I looked around, at the throngs of people, at the buildings. Prague had its arms outspread. The communists gone. The city, one of the most beautiful — if not the most beautiful — in Europe was magically back to its former glory. Under the communists, as I told Jiri in New York, greyness covered the city like a mold. But now sunshine was everywhere. Lambent in the darkest corners. At night; in shadows; inside houses; within clouds. On people’s faces. Light.
Books always had Prague as a center of intrigue, filled with double and triple agents who had so many presumed loyalties that when they woke in the morning they didn’t know whose side they were on. I had my own intrigue. I was supposed to meet a man whose name I forgot, who would recommend me to other people whose names I didn’t know. All of a sudden, perhaps because of my febrile imagination and the sense of the fantastic inspired by the great writer of Prague, perhaps because of the pen that spoke in guillotined words, I thought of myself as an agent bringing secret messages, phrases in a language I didn’t know, an innocent pawn in a three-dimensional chessboard bringing word to the king in his castle.
I saw conspiracies, hidden messages, everywhere, as if all of Prague was a CIA outpost or a set for a spy movie, which was strange, for I didn’t watch spy movies. Jiri and Betty were part of this too, and the secret message I had intercepted was “nepa tara glos”—not too old. Intercepted, yes. Even deciphered. But to whom do I bring my prize? And what if “nepa tara glos” were not the secret password, but “nepa tara pilus”? For I remember Betty in the hospital room throwing me a significant glance when she said either “nepa tara glos” or “nepa tara pilus.” But which was the right phrase? Maybe both together were the magic combination.
On the square, I saw at least a score of college-age youngsters and a few older people walking around carrying placards on their chests and backs advertising the many concerts offered daily in Prague.

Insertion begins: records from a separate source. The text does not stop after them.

/-- Settles O39: the lifecycle state is looked at before the event's bit (R148). -/
theorem acqWhileAttached : Obligations.AcqWhileAttached := by
  intro s ok hb ha hl hd
  rw [step_acq hb ha hd, takeAcq_of_ne_off (by exact hl), raiseError_idle (by exact hb)]

/-- Settles O40: the wait is counted down step by step, and the attach procedure ends with INIT in UNINIT. -/
theorem attachEndsReady : Obligations.AttachEndsReady := by
  refine ⟨fun s k hb ha hv hk hn => run_hostWait hb ha hv hk hn, fun s rest hb ha hv hw hl hi => ?_⟩
  have hattach := step_attach ⟨hb, ha, hv, hw⟩ hi
  rw [attach_of_off (by exact hl)] at hattach
  rw [run_of_step hattach]
  refine ⟨_, run_hostWait_init rfl ha hv rfl (initResult _ rfl rfl), rfl, rfl, rfl, rfl, rfl, rfl, ?_, ?_⟩
  · simp [ran, acquiredLevels_eq]
  · simp only [ran, acquire_lines, acquiredLevels_eq]
    cases s.cfg.blResetLevel <;> rfl

end Sys2Proof.Machine
end

section
/-! PROOFS. Calls of the host (43_host_layer.md R119, R135): the call of an instruction runs it, and a malformed payload is
refused; and the host commands that issue one request. -/

namespace Sys2Proof.Machine

open Sys2Proof.Claims

theorem runCall_ok {c : Code} {s : State} {i : Instr} (h : decode s.cfg.hostCodes c = .ok i) :
    runCall c s = exec i s := by
  rw [runCall, h]

theorem runCall_malformed {hc : Byte} {payload : List Byte} {s : State} {r : Reject}
    (h : decodeCommand s.cfg.hostCodes hc payload = .error r) :
    runCall (.command hc payload) s = .refused .malformedPayload := by
  simp [runCall, decode, h]

/-- A call placed next is where a call begins (R119). -/
theorem atCall_placeCall (c : Code) (s : State) : AtCall (placeCall c s) c s.inputs := ⟨rfl, rfl, rfl, rfl, rfl⟩

/-- The attached machine differs from the given one in the device and `LSTATE` only. -/
theorem attached_eq (s : State) : ∃ h l, attached s = { s with host := some h, lstate := l } := by
  rcases hh : s.host with _ | h
  · exact ⟨.fresh, .ready, by simp [attached, hh]⟩
  · have hs : attached s = s := by simp [attached, hh]
    exact ⟨h, s.lstate, by rw [hs, ← hh]⟩

theorem withoutPayload_error (i : Instr) {payload : List Byte} (h : payload ≠ []) :
    withoutPayload i payload = .error .malformedPayload := if_neg h

theorem toNat_lt_of_and_eq_zero {b : Byte} (h : b &&& 0xFC#8 = 0#8) : b.toNat < 4 := by
  revert b
  decide +kernel

/-- R72: a SHIFT payload is one byte below 4. -/
theorem shiftPayload_error {payload : List Byte} (h : ∀ b, payload = [b] → 4 ≤ b.toNat) :
    shiftPayload payload = .error .malformedPayload := by
  unfold shiftPayload
  split
  · rename_i b
    exact if_pos fun h0 => absurd (toNat_lt_of_and_eq_zero h0) (Nat.not_lt.2 (h b rfl))
  · rfl

/-- Decoding under the placeholder codes refuses a payload of the wrong shape (R71, R72). -/
theorem decodeCommand_malformed {hc : Byte} {payload : List Byte}
    (h : (hc ∈ [0x01#8, 0x02#8, 0x03#8, 0x04#8, 0x06#8] ∧ payload ≠ []) ∨
      (hc = 0x05#8 ∧ ∀ b, payload = [b] → 4 ≤ b.toNat)) :
    decodeCommand .placeholder hc payload = .error .malformedPayload := by
  rcases h with ⟨hc, hp⟩ | ⟨rfl, hp⟩
  · simp only [List.mem_cons, List.not_mem_nil, or_false] at hc
    rcases hc with rfl | rfl | rfl | rfl | rfl <;> exact withoutPayload_error _ hp
  · exact shiftPayload_error hp

/-- A host command that issues one request and leaves the device alone leaves what the request leaves. -/
theorem dispatch_serve {j : Instr} {s : State} {h : DevInst} (hj : j.isRequest = true) (ha : Attached s h) :
    dispatch (fun _ s' => .next (serve j s')) s = exec j s := by
  obtain ⟨⟨hb, -⟩, hh⟩ := ha
  rw [dispatch_some hb hh, exec_request hj]

end Sys2Proof.Machine
end

section
/-! PROOFS. The statements on calls and on the host commands but WRITE_VALUE, settled. -/

namespace Sys2Proof.Machine

open Sys2Proof.Claims

/-- Settles O5: the step is the call, and the call runs what it decodes to. -/
theorem stepRunsTheDecodedCall : Obligations.StepRunsTheDecodedCall := by
  intro s c rest i h hd
  rw [step_call h]
  exact runCall_ok hd

/-- Settles O6: the placed state is at its call, with a device where the code is a host command's. -/
theorem placedWordRunsNext : Obligations.PlacedWordRunsNext := by
  intro s nbits w i hd
  unfold State.withFetchWord codeOfTableWord at *
  by_cases hn : nbits ≤ 8
  · obtain ⟨h, l, he⟩ := attached_eq s
    rw [if_pos hn] at hd ⊢
    rw [placeCode, he]
    exact ⟨_, stepRunsTheDecodedCall _ _ _ i (atCall_placeCall _ _) hd, rfl, rfl, rfl, rfl, rfl, rfl,
      fun hlt => absurd hn (Nat.not_le.2 hlt), fun _ => Option.some_ne_none h⟩
  · rw [if_neg hn] at hd ⊢
    rw [placeCode]
    exact ⟨_, stepRunsTheDecodedCall _ _ _ i (atCall_placeCall _ _) hd, rfl, rfl, rfl, rfl, rfl, rfl,
      fun _ => ⟨rfl, rfl⟩, fun hle => absurd hle hn⟩

/-- Settles O9: the call decodes to no instruction, and the device is not looked at. -/
theorem malformedPayloadIsRefused : Obligations.MalformedPayloadIsRefused := by
  intro s hc payload rest h hm hp
  rw [step_call h]
  exact runCall_malformed (hm ▸ decodeCommand_malformed hp)

/-- Settles O46: `LEN` is inside the buffer, so the read returns the bytes. -/
theorem readValueResult : Obligations.ReadValueResult := by
  intro s h hb hh hl
  have hread := memReadFrom_ok (m := h.buf) (i := 0) (n := h.len.toNat) (by simpa [capacity] using hl)
  simp only [Nat.zero_add] at hread
  rw [exec, execReadValue, dispatch_some hb hh, hread]

/-- Settles O48: the device is emptied, and the request runs on it as CLEAR_SCREEN does on any. -/
theorem hostClearResult : Obligations.HostClearResult := by
  rintro s h ⟨⟨hb, hl⟩, hh⟩
  have hclear := (settledCommandResults (withInst ⟨[], 0#6, 0#6, 0#5⟩ s) ⟨hb, hl⟩).1
  rw [exec, execHostClearScreen, dispatch_some hb hh]
  exact hclear

/-- Settles O49: each is its SET_BACKLIGHT. -/
theorem hostBacklightResults : Obligations.HostBacklightResults := by
  refine ⟨rfl, rfl, fun s h ha => ?_⟩
  obtain ⟨hon, hoff⟩ := setBacklightResult s ha.1
  exact ⟨(dispatch_serve rfl ha).trans hon, (dispatch_serve rfl ha).trans hoff⟩

/-- Settles O50: the payload is the encoder's, and the command is its SHIFT. -/
theorem hostShiftResult : Obligations.HostShiftResult := by
  intro t d payload w b hrow
  refine ⟨?_, fun s h ha => (dispatch_serve rfl ha).trans (shiftMappingIsR97 s ha.1 t d w b ?_)⟩
  · simp only [List.mem_cons, List.not_mem_nil, or_false, Prod.mk.injEq] at hrow
    rcases hrow with ⟨rfl, rfl, rfl, -⟩ | ⟨rfl, rfl, rfl, -⟩ | ⟨rfl, rfl, rfl, -⟩ | ⟨rfl, rfl, rfl, -⟩ <;> rfl
  · exact List.mem_map_of_mem (f := fun r => (r.1, r.2.1, r.2.2.2)) hrow

/-- Settles O51: the command is its CURSOR_RETURN. -/
theorem hostCursorReturnResult : Obligations.HostCursorReturnResult :=
  ⟨rfl, fun s _ ha => (dispatch_serve rfl ha).trans (settledCommandResults s ha.1).2⟩

/-- Settles O52: the code is compared with the seven assigned ones and equals none; the command appends its diagnostic. -/
theorem unrecognizedCodeIsANoOp : Obligations.UnrecognizedCodeIsANoOp := by
  refine ⟨fun m hc payload hn => ?_, fun s h hc payload hb hh => ?_⟩
  · simp only [HostCodeMap.codes, List.mem_cons, not_or] at hn
    simp [decode, decodeCommand, hn]
  · rw [exec, execHostUnrecognized, dispatch_some hb hh]
    rfl

/-- Settles O53: every host command is dispatched, which needs a device; OFF is not READY. -/
theorem hostCommandWithoutInstance : Obligations.HostCommandWithoutInstance := by
  refine ⟨fun s i hi hb hn => ?_, fun s i hr hi hb hl => ?_⟩
  · obtain ⟨k, hk, -⟩ := exec_eq_dispatch hi
    rw [hk, dispatch_none hb (by simpa [State.inst] using hn)]
  · exact requestsOutsideReadyAreRejected s i hr hi hb (by simp [hl])

end Sys2Proof.Machine
end

section
/-! PROOFS. WRITE_VALUE byte by byte (43_host_layer.md R121 to R127): on a good device the plan of the write path is a
`WriteRun`, whose requests, row, buffer and leftover are read off by induction. -/

namespace Sys2Proof.Machine

open Sys2Proof.Claims

/-! The run of a plan. -/

/-- Byte `b` stored on the device `h` behind the requests `is`, leaving `h'`: at `LEN`, and in the row that newline
(R123), soft wrap (R124) or neither (R125) makes current. -/
structure Stored (pol : RowPolicy) (b : Byte) (h h' : DevInst) (is : List Instr) : Prop where
  wf : h'.Wf
  buf : h'.buf = writeCell h.buf h.len.toNat b
  len : h'.len.toNat = h.len.toNat + 1
  row : (b = 0x0A#8 ∧ h'.row.toNat = h.row.toNat + 1 ∧ is = rowRequests pol (h.row.toNat + 1)) ∨
    (b ≠ 0x0A#8 ∧ (h.row.toNat = 0 ∧ h.len.toNat > 15) ∧ h'.row.toNat = 1 ∧
      is = [.setCursorRow 1#8, .writeByte .data b]) ∨
    (b ≠ 0x0A#8 ∧ ¬(h.row.toNat = 0 ∧ h.len.toNat > 15) ∧ h'.row.toNat = h.row.toNat ∧ is = [.writeByte .data b])

/-- The write path from a good device: the bytes end, the buffer is full (R122), or a byte is stored and the rest
follows. -/
inductive WriteRun (pol : RowPolicy) : List Byte → DevInst → WritePlan → Prop
  | done {h : DevInst} (hw : h.Wf) : WriteRun pol [] h ⟨h, [], false⟩
  | full {b : Byte} {bs : List Byte} {h : DevInst} (hw : h.Wf) (hl : h.len.toNat = 32) :
    WriteRun pol (b :: bs) h ⟨h, [], true⟩
  | store {b : Byte} {bs : List Byte} {h h' : DevInst} {is : List Instr} {q : WritePlan} (hw : h.Wf)
    (hl : h.len.toNat < 32) (hs : Stored pol b h h' is) (hq : WriteRun pol bs h' q) :
    WriteRun pol (b :: bs) h { q with requests := is ++ q.requests }

/-- The claims' table of `SetRow` is the model's (R120). -/
theorem setRowRequests_eq (pol : RowPolicy) (r : BitVec 6) : setRowRequests pol r = rowRequests pol r.toNat := by
  have hr (k : BitVec 6) : r = k ↔ r.toNat = k.toNat := ⟨congrArg _, BitVec.eq_of_toNat_eq⟩
  simp only [setRowRequests, rowRequests, hr, BitVec.toNat_ofNat, BitVec.ofNat_toNat]
  cases pol <;> rfl

theorem appendByte_fields {b : Byte} {h h' : DevInst} (hl : h.len.toNat < 32) (ha : appendByte b h = .ok h') :
    h'.buf = writeCell h.buf h.len.toNat b ∧ h'.len.toNat = h.len.toNat + 1 ∧ h'.row = h.row := by
  rw [appendByte_ok hl] at ha
  cases ha
  refine ⟨rfl, ?_, rfl⟩
  rw [BitVec.toNat_add]
  exact Nat.mod_eq_of_lt (by simp; omega)

theorem softWraps_iff (h : DevInst) : softWraps h = true ↔ h.row.toNat = 0 ∧ h.len.toNat > 15 := by
  rw [softWraps, decide_eq_true_iff, ← BitVec.toNat_inj]
  rfl

theorem stored_newline {pol : RowPolicy} {h h' : DevInst} (hw : h.Wf) (hl : h.len.toNat < 32)
    (ha : appendByte newline (nextRow h) = .ok h') :
    Stored pol newline h h' (setRowRequests pol h'.row) := by
  obtain ⟨hbuf, hlen, hrow⟩ := appendByte_fields (h := nextRow h) hl ha
  refine ⟨appendByte_nextRow_wf hw hl ha, hbuf, hlen, .inl ⟨rfl, ?_, ?_⟩⟩
  · rw [hrow, hw.toNat_nextRow hl]
  · rw [setRowRequests_eq, hrow, hw.toNat_nextRow hl]

theorem stored_softWrap {pol : RowPolicy} {b : Byte} {h h' : DevInst} (hw : h.Wf) (hl : h.len.toNat < 32)
    (hb : b ≠ newline) (hs : softWraps h = true) (ha : appendByte b (nextRow h) = .ok h') :
    Stored pol b h h' (setRowRequests pol h'.row ++ [.writeByte .data b]) := by
  obtain ⟨hbuf, hlen, hrow⟩ := appendByte_fields (h := nextRow h) hl ha
  have hwrap := (softWraps_iff h).1 hs
  have hrow1 : h'.row.toNat = 1 := by rw [hrow, hw.toNat_nextRow hl, hwrap.1]
  exact ⟨appendByte_nextRow_wf hw hl ha, hbuf, hlen, .inr (.inl ⟨hb, hwrap, hrow1, by
    rw [setRowRequests_eq, hrow1]; rfl⟩)⟩

theorem stored_sameRow {pol : RowPolicy} {b : Byte} {h h' : DevInst} (hw : h.Wf) (hl : h.len.toNat < 32)
    (hb : b ≠ newline) (hs : softWraps h = false) (ha : appendByte b h = .ok h') :
    Stored pol b h h' [.writeByte .data b] := by
  obtain ⟨hbuf, hlen, hrow⟩ := appendByte_fields hl ha
  have hwrap : ¬(h.row.toNat = 0 ∧ h.len.toNat > 15) := fun h0 => by
    rw [(softWraps_iff h).2 h0] at hs
    cases hs
  exact ⟨appendByte_sameRow_wf hw hl hs ha, hbuf, hlen, .inr (.inr ⟨hb, hwrap, congrArg _ hrow, rfl⟩)⟩

theorem writeRun_of_writePlan {pol : RowPolicy} {bs : List Byte} {h : DevInst} {p : WritePlan} (hw : h.Wf)
    (hp : writePlan pol bs h = .ok p) : WriteRun pol bs h p := by
  induction bs generalizing h p with
  | nil =>
    cases hp
    exact .done hw
  | cons b bs ih =>
    rcases writePlan_cons hp with ⟨hfull, rfl⟩ | ⟨hne, h₁, h', is, q, ha, hq, rfl, hcase⟩
    · exact .full hw (congrArg BitVec.toNat hfull)
    · have hl : h.len.toNat < 32 := lt_of_le_of_ne hw.len_le fun e => hne (BitVec.eq_of_toNat_eq e)
      have hs : Stored pol b h h' is := by
        rcases hcase with ⟨rfl, rfl, rfl⟩ | ⟨hb, hsoft, rfl, rfl⟩ | ⟨hb, hsoft, rfl, rfl⟩
        · exact stored_newline hw hl ha
        · exact stored_softWrap hw hl hb hsoft ha
        · exact stored_sameRow hw hl hb hsoft ha
      exact .store hw hl hs (ih hs.wf hq)

/-! What a run leaves. -/

/-- The bytes the device holds, in index order (R128). -/
def DevInst.contents (h : DevInst) : List Byte := (List.range h.len.toNat).map (readCell h.buf)

@[simp] theorem DevInst.length_contents (h : DevInst) : h.contents.length = h.len.toNat := by simp [DevInst.contents]

/-- Every index of a good device reads as its contents say, and as 0x00 behind them (R118). -/
theorem DevInst.Wf.readCell_eq {h : DevInst} (hw : h.Wf) (i : Nat) : readCell h.buf i = h.contents.getD i 0x00#8 := by
  by_cases hi : i < h.len.toNat
  · simp [DevInst.contents, hi]
  · rw [hw.zero_above i (Nat.not_lt.1 hi), List.getD_eq_default _ _ (by simpa using hi)]

theorem Stored.contents {pol : RowPolicy} {b : Byte} {h h' : DevInst} {is : List Instr} (hs : Stored pol b h h' is)
    (hw : h.Wf) : h'.contents = h.contents ++ [b] := by
  have hread (i : Nat) : readCell h'.buf i = if h.len.toNat = i then b else readCell h.buf i := by
    rw [hs.buf, readCell_writeCell hw.buf_wf.1]
  have hold : (List.range h.len.toNat).map (readCell h'.buf) = h.contents :=
    List.map_congr_left fun i hi => by rw [hread, if_neg (List.mem_range.1 hi).ne']
  rw [DevInst.contents, hs.len, List.range_succ, List.map_append, hold, List.map_singleton, hread, if_pos rfl]

section
variable {pol : RowPolicy} {bs : List Byte} {h : DevInst} {p : WritePlan}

They reminded me of the men who hang around New York’s Eighth Avenue and Fifth Avenue touting bargain leather jackets or bargain diamond rings.
One girl in particular attracted my attention. As I told Betty, I’m not looking, but I do keep my eyes open. When I saw that girl’s face my eyes were open. She had a classically oval face, dark eyes, impeccable skin, and black hair covered by a navy-blue beret worn at a fetching angle. I imagined her at the mirror, tilting the beret this way — no, that way — until she had the proper slant. That lovely blue beret, the crowning touch, set her apart, made her look like a cover girl. Does the hat make the face, or does the face add allure to the hat?